This link is broken can someone please help me out as i would like to read it up.
Thanks


----------



## SoFarKingFast (Jul 9, 2003)

*Re: Forced Induction Frequently Asked Questions: FAQ (2.8 MK3)*

Greddy Type-S Blow-Off Valve Info:
http://forums.vwvortex.com/zer...95317


----------



## nater (Apr 10, 2000)

*Re: Forced Induction Frequently Asked Questions: FAQ (130_R)*

My vr6 DIY Turbo Project with pics
Later,


----------



## Blak Golf (Sep 10, 2003)

how to read compressor maps
http://www.mrcontrols.com/primers/sizing.htm


----------



## I am Jack's VR6 (Sep 18, 2001)

TiAL wastegate spring list:

Wastegate - 35mm
BAR // PSI // Color // OD
0.30bar // 4.35psi // Sm. Yellow // 1.875in
0.45bar // 6.53psi // Sm. Red
0.65bar // 9.43psi // Sm. Green
0.8bar // 11.60psi // Sm. Blue

Wastegate - 35mmHP
BAR // PSI // Color // OD
0.95bar // 13.78psi // BigYellow // 1.875in
1.10bar // 15.95psi // BigRed
1.35bar // 19.58psi // BigGreen
1.5bar // 21.75psi // BigBlue

Wastegate - 38/40mm
BAR // PSI // Color // OD
0.25bar // 3.63psi // Sm. Yellow // 1.875in
0.4bar // 5.80psi // Sm. Red
0.5bar // 7.25psi // Sm. Green
0.6bar // 8.70psi // Sm. Blue
0.7bar // 10.15psi // Big Yellow 2.36in
0.8bar // 11.60psi // Big Red
0.9bar // 13.05psi // Big Green
1.0bar // 14.50psi // Big Blue
1.1bar // 15.95psi // **
1.2bar // 17.40psi // **
1.3bar // 18.95psi // **
1.4bar // 20.30psi // **
1.5bar // 21.75psi // **
1.6bar // 23.20psi // **
Wastegate - 44/46mm
BAR // PSI // Color // OD
0.2bar // 2.90psi // Sm. Yellow // 1.875in
0.3bar // 4.35psi // Sm. Red
0.4bar // 5.80psi // Sm. Green
0.5bar // 7.25psi // Sm.

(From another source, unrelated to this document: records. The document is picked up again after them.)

-- ==== Sys2Proof/Machine/Scalar.lean ====
section
/-!
DEFINITION. The meanings of the scalar and control-flow words of spec/04_scalar_control.md: ALU, ALUI, ALX, MOVW,
BRC, BR, CALL and JMP (R43 to R54).
-/

namespace Sys2Proof.Machine

/-- A scalar word of two source registers, both read before the destination is written (R43). -/
def scalar2 (s : State) (d a b : BitVec 6) (f : Word → Word → Word) : State :=
  doneS s d (f (getS s.c a) (getS s.c b))

/-- A scalar word of a register and an immediate, sign-extended to 64 bits (R29). -/
def scalarI (s : State) (d a : BitVec 6) (i : BitVec 9) (f : Word → Word → Word) : State :=
  doneS s d (f (getS s.c a) (sext i))

/-- ADD of two registers (R46). -/
def execAluAdd (d a b : BitVec 6) (s : State) : Out :=
  issue (.aluAdd d a b) s fun s => scalar2 s d a b fun a b => a + b

/-- SUB of two registers (R46). -/
def execAluSub (d a b : BitVec 6) (s : State) : Out :=
  issue (.aluSub d a b) s fun s => scalar2 s d a b fun a b => a - b

/-- AND of two registers (R46). -/
def execAluAnd (d a b : BitVec 6) (s : State) : Out :=
  issue (.aluAnd d a b) s fun s => scalar2 s d a b fun a b => a &&& b

/-- OR of two registers (R46). -/
def execAluOr (d a b : BitVec 6) (s : State) : Out :=
  issue (.aluOr d a b) s fun s => scalar2 s d a b fun a b => a ||| b

/-- XOR of two registers (R46). -/
def execAluXor (d a b : BitVec 6) (s : State) : Out :=
  issue (.aluXor d a b) s fun s => scalar2 s d a b fun a b => a ^^^ b

/-- ANDN of two registers (R46). -/
def execAluAndn (d a b : BitVec 6) (s : State) : Out :=
  issue (.aluAndn d a b) s fun s => scalar2 s d a b fun a b => a &&& ~~~ b

/-- SHL of two registers (R46). -/
def execAluShl (d a b : BitVec 6) (s : State) : Out :=
  issue (.aluShl d a b) s fun s => scalar2 s d a b fun a b => shl64 a b

/-- SHR of two registers (R46). -/
def execAluShr (d a b : BitVec 6) (s : State) : Out :=
  issue (.aluShr d a b) s fun s => scalar2 s d a b fun a b => shr64 a b

/-- SAR of two registers (R46). -/
def execAluSar (d a b : BitVec 6) (s : State) : Out :=
  issue (.aluSar d a b) s fun s => scalar2 s d a b fun a b => sar64 a b

/-- MUL of two registers (R46). -/
def execAluMul (d a b : BitVec 6) (s : State) : Out :=
  issue (.aluMul d a b) s fun s => scalar2 s d a b fun a b => a * b

/-- MULHS of two registers (R46). -/
def execAluMulhs (d a b : BitVec 6) (s : State) : Out :=
  issue (.aluMulhs d a b) s fun s => scalar2 s d a b fun a b => mulhs64 a b

/-- MULHZ of two registers (R46). -/
def execAluMulhz (d a b : BitVec 6) (s : State) : Out :=
  issue (.aluMulhz d a b) s fun s => scalar2 s d a b fun a b => mulhz64 a b

/-- MINS of two registers (R46). -/
def execAluMins (d a b : BitVec 6) (s : State) : Out :=
  issue (.aluMins d a b) s fun s => scalar2 s d a b fun a b => mins64 a b

/-- MAXS of two registers (R46). -/
def execAluMaxs (d a b : BitVec 6) (s : State) : Out :=
  issue (.aluMaxs d a b) s fun s => scalar2 s d a b fun a b => maxs64 a b

/-- MINZ of two registers (R46). -/
def execAluMinz (d a b : BitVec 6) (s : State) : Out :=
  issue (.aluMinz d a b) s fun s => scalar2 s d a b fun a b => minz64 a b

/-- MAXZ of two registers (R46). -/
def execAluMaxz (d a b : BitVec 6) (s : State) : Out :=
  issue (.aluMaxz d a b) s fun s => scalar2 s d a b fun a b => maxz64 a b

/-- ADD of a register and the sign-extended immediate (R46). -/
def execAluiAddi (d a : BitVec 6) (i : BitVec 9) (s : State) : Out :=
  issue (.aluiAddi d a i) s fun s => scalarI s d a i fun a b => a + b

/-- SUB of a register and the sign-extended immediate (R46). -/
def execAluiSubi (d a : BitVec 6) (i : BitVec 9) (s : State) : Out :=
  issue (.aluiSubi d a i) s fun s => scalarI s d a i fun a b => a - b

/-- AND of a register and the sign-extended immediate (R46). -/
def execAluiAndi (d a : BitVec 6) (i : BitVec 9) (s : State) : Out :=
  issue (.aluiAndi d a i) s fun s => scalarI s d a i fun a b => a &&& b

/-- OR of a register and the sign-extended immediate (R46). -/
def execAluiOri (d a : BitVec 6) (i : BitVec 9) (s : State) : Out :=
  issue (.aluiOri d a i) s fun s => scalarI s d a i fun a b => a ||| b

/-- XOR of a register and the sign-extended immediate (R46). -/
def execAluiXori (d a : BitVec 6) (i : BitVec 9) (s : State) : Out :=
  issue (.aluiXori d a i) s fun s => scalarI s d a i fun a b => a ^^^ b

/-- ANDN of a register and the sign-extended immediate (R46). -/
def execAluiAndni (d a : BitVec 6) (i : BitVec 9) (s : State) : Out :=
  issue (.aluiAndni d a i) s fun s => scalarI s d a i fun a b => a &&& ~~~ b

/-- SHL of a register and the sign-extended immediate (R46). -/
def execAluiShli (d a : BitVec 6) (i : BitVec 9) (s : State) : Out :=
  issue (.aluiShli d a i) s fun s => scalarI s d a i fun a b => shl64 a b

/-- SHR of a register and the sign-extended immediate (R46). -/
def execAluiShri (d a : BitVec 6) (i : BitVec 9) (s : State) : Out :=
  issue (.aluiShri d a i) s fun s => scalarI s d a i fun a b => shr64 a b

/-- SAR of a register and the sign-extended immediate (R46). -/
def execAluiSari (d a : BitVec 6) (i : BitVec 9) (s : State) : Out :=
  issue (.aluiSari d a i) s fun s => scalarI s d a i fun a b => sar64 a b

/-- MUL of a register and the sign-extended immediate (R46). -/
def execAluiMuli (d a : BitVec 6) (i : BitVec 9) (s : State) : Out :=
  issue (.aluiMuli d a i) s fun s => scalarI s d a i fun a b => a * b

/-- MULHS of a register and the sign-extended immediate (R46). -/
def execAluiMulhsi (d a : BitVec 6) (i : BitVec 9) (s : State) : Out :=
  issue (.aluiMulhsi d a i) s fun s => scalarI s d a i fun a b => mulhs64 a b

/-- MULHZ of a register and the sign-extended immediate (R46). -/
def execAluiMulhzi (d a : BitVec 6) (i : BitVec 9) (s : State) : Out :=
  issue (.aluiMulhzi d a i) s fun s => scalarI s d a i fun a b => mulhz64 a b

/-- MINS of a register and the sign-extended immediate (R46). -/
def execAluiMinsi (d a : BitVec 6) (i : BitVec 9) (s : State) : Out :=
  issue (.aluiMinsi d a i) s fun s => scalarI s d a i fun a b => mins64 a b

/-- MAXS of a register and the sign-extended immediate (R46). -/
def execAluiMaxsi (d a : BitVec 6) (i : BitVec 9) (s : State) : Out :=
  issue (.aluiMaxsi d a i) s fun s => scalarI s d a i fun a b => maxs64 a b

/-- MINZ of a register and the sign-extended immediate (R46). -/
def execAluiMinzi (d a : BitVec 6) (i : BitVec 9) (s : State) : Out :=
  issue (.aluiMinzi d a i) s fun s => scalarI s d a i fun a b => minz64 a b

/-- MAXZ of a register and the sign-extended immediate (R46). -/
def execAluiMaxzi (d a : BitVec 6) (i : BitVec 9) (s : State) : Out :=
  issue (.aluiMaxzi d a i) s fun s => scalarI s d a i fun a b => maxz64 a b

/-- DIVS (R48, R49). -/
def execDivs (d a b : BitVec 6) (s : State) : Out :=
  issue (.divs d a b) s fun s => scalar2 s d a b fun a b => divs64 a b

/-- DIVZ (R48, R49). -/
def execDivz (d a b : BitVec 6) (s : State) : Out :=
  issue (.divz d a b) s fun s => scalar2 s d a b fun a b => divz64 a b

/-- REMS (R48, R49). -/
def execRems (d a b : BitVec 6) (s : State) : Out :=
  issue (.rems d a b) s fun s => scalar2 s d a b fun a b => rems64 a b

/-- REMZ (R48, R49). -/
def execRemz (d a b : BitVec 6) (s : State) : Out :=
  issue (.remz d a b) s fun s => scalar2 s d a b fun a b => remz64 a b

/-- BFX (R48, R49). -/
def execAlxBfx (d a b : BitVec 6) (s : State) : Out :=
  issue (.alxBfx d a b) s fun s => scalar2 s d a b fun a b => bfx64 a b

/-- CLZ of a scalar (R49). -/
def execAlxClz (d a : BitVec 6) (s : State) : Out :=
  issue (.alxClz d a) s fun s => doneS s d (w64 (clzAt 64 (getS s.c a).toNat))

/-- POPC of a scalar (R49). -/
def execAlxPopc (d a : BitVec 6) (s : State) : Out :=
  issue (.alxPopc d a) s fun s => doneS s d (w64 (popAt 64 (getS s.c a).toNat))

/-- BFI, which reads sd as a source (R49). -/
def execAlxBfi (d a b : BitVec 6) (s : State) : Out :=
  issue (.alxBfi d a b) s fun s => doneS s d (bfi64 (getS s.c d) (getS s.c a) (getS s.c b))

/-- CMPS: 1 if the relation holds, else 0 (R50). -/
def execCmps (d a b : BitVec 6) (c : BitVec 3) (s : State) : Out :=
  issue (.cmps d a b c) s fun s => scalar2 s d a b fun a b => if relCmps c a b then 1 else 0

/-- MOV of a scalar (R50). -/
def execAlxMov (d a : BitVec 6) (s : State) : Out :=
  issue (.alxMov d a) s fun s => doneS s d (getS s.c a)

/-- SELNZ: sd keeps its value when sa is zero (R50). -/
def execSelnz (d a b : BitVec 6) (s : State) : Out :=
  issue (.selnz d a b) s fun s => doneS s d (if getS s.c a ≠ 0 then getS s.c b else getS s.c d)

/-- MOVW with keep = 0 (R51). -/
def execMovw (h : BitVec 2) (d : BitVec 6) (i : BitVec 16) (s : State) : Out :=
  issue (.movw h d i) s fun s => doneS s d (putHalf 0 h i)

/-- MOVW with keep = 1 (R51). -/
def execMovwk (h : BitVec 2) (d : BitVec 6) (i : BitVec 16) (s : State) : Out :=
  issue (.movwk h d i) s fun s => doneS s d (putHalf (getS s.c d) h i)

/-! ### Control flow (R52 to R54) -/

/-- The target of a relative transfer: the pc and a signed number of words (R29). -/
def relTarget {n : Nat} (s : State) (o : BitVec n) : Word := s.c.pc + 4 * sext o

/-- The link register written with the address of the next word (R53, R54). -/
def link (s : State) : State := { s with c := setS s.c 63 (s.c.pc + 4) }

/-- BRC (R52). -/
def execBrc (c : BitVec 4) (a b : BitVec 6) (o : BitVec 9) (s : State) : Out :=
  issue (.brc c a b o) s fun s =>
    if relBrc (c.setWidth 3) (getS s.c a) (getS s.c b) then jump s (relTarget s o) else done s

/-- BR (R53). -/
def execBr (o : BitVec 25) (s : State) : Out :=
  issue (.br o) s fun s => jump s (relTarget s o)

/-- CALL (R53). -/
def execCall (o : BitVec 25) (s : State) : Out :=
  issue (.call o) s fun s => jump (link s) (relTarget s o)

/-- JR, whose target the word's checks have passed (R54). -/
def execJr (a : BitVec 6) (s : State) : Out :=
  issue (.jr a) s fun s => jump s (getS s.c a)

/-- CALLR, whose target is read before the link is written (R54). -/
def execCallr (a : BitVec 6) (s : State) : Out :=
  issue (.callr a) s fun s => jump (link s) (getS s.c a)

/-- RET (R54). -/
def execRet (s : State) : Out :=
  issue .ret s fun s => jump s (getS s.c 63)

end Sys2Proof.Machine
end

Blue
0.6bar // 8.70psi // Big Yellow // 2.36in
0.7bar // 10.15psi // Big Red
0.8bar // 11.60psi // Big Green
0.9bar // 13.05psi // Big Blue
1.0bar // 14.50psi // **
1.1bar // 15.95psi // **
1.2bar // 17.40psi // **
1.3bar // 18.95psi // **
1.4bar // 20.30psi // **
*All Standard WG35mm Springs can also be used for WG35mmHP
**You can combine Big&Small Springs to get the PSI that you need for HP
(found on honda-tech) http://****************.com/smile/emthup.gif 


_Modified by I am Jack's VR6 at 8:29 PM 8-18-2004_


----------



## killa (Nov 26, 2000)

*Re: Forced Induction Frequently Asked Questions: FAQ (I am Jack's VR6)*

How to find the turbo trim:
The Trim is just the relation of the inducer to the exducer squared.
(I/E)^2 x 100
Take for example the T3 60 trim, its inducer measures 1.830" and its excuder 2.367" just like every other T3 exducer.
Divide the inducer (1.830) by the exducer (2.367) and you get .7731305. Square that number and you'll end up with a .5977, easily rounded off to .60. Multiply that .60 by 100 and you get a T3 60 trim.
Let's now do it for a T4 application:
T04E 60 trim:
Inducer: 2.290"
Exducer: 2.950"
Now, do the same formula (I/E)^2 *100
2.290/2.950 = .7762711 = .6025 or .60, multiply by 100 and you get a T04E 60 trim
Same trims, but totally different wheels.
T-series, however, work a little different. the number after the T stands for the size of the inducer in millimiters, so a T-61 would have a 61mm inducer.
Hope this helps 
Paul


----------



## lugnuts (Jul 26, 2001)

*Re: Forced Induction Frequently Asked Questions: FAQ (killa)*

FAQ: "Are my Rings/Ring lands/Pistons blown? How do I tell?"
- Rings dont blow, its your pistons. "ring lands" are the grooves in the pistons that hold the rings in. 
- If you just put a turbo/sc/or nitrous on your engine and now its running on less all of its cylinders, and/or there is a massive amount of oil and smoke coming from your crankcase/valvecover breathers, the chances are the problem is broken piston ring lands caused by detonation. How you check the condition of your engine is to do a: 
1) compression test and/or 2) leak-down test.
Testing the condition of your engine" or, "Denial aint just a river in Egypt"
1: Compression Test.
Very easy to do. Cost of compression gauge is ~$35 at Sears or any other auto parts store. Time to do test is 10 minutes - 1 hour. *Much* less time than trying to find correct information on the Internet.
Basically you remove all of your spark plugs and install the gauge, open the throttle, and crank the motor 5-10 times. Measure and record the readings form every cylinder. Compare them to specs for your motor (Bently manual) or if you want general common sense answers then 140-220 (depending on the compression ratio of the engine) is good , less than 100-120 is telling you there is a problem. And if you have some cylinders at say 150 psi and one or more at less than 100 then you have found your problem right there.

2: Leak-down Test.
Consult your local technician. Leak down testing is good when you want to find your specific problem before tearing the engine down. But if your engine has 100 psi or less on one cylinder then you may find this step to be a waste of $$$.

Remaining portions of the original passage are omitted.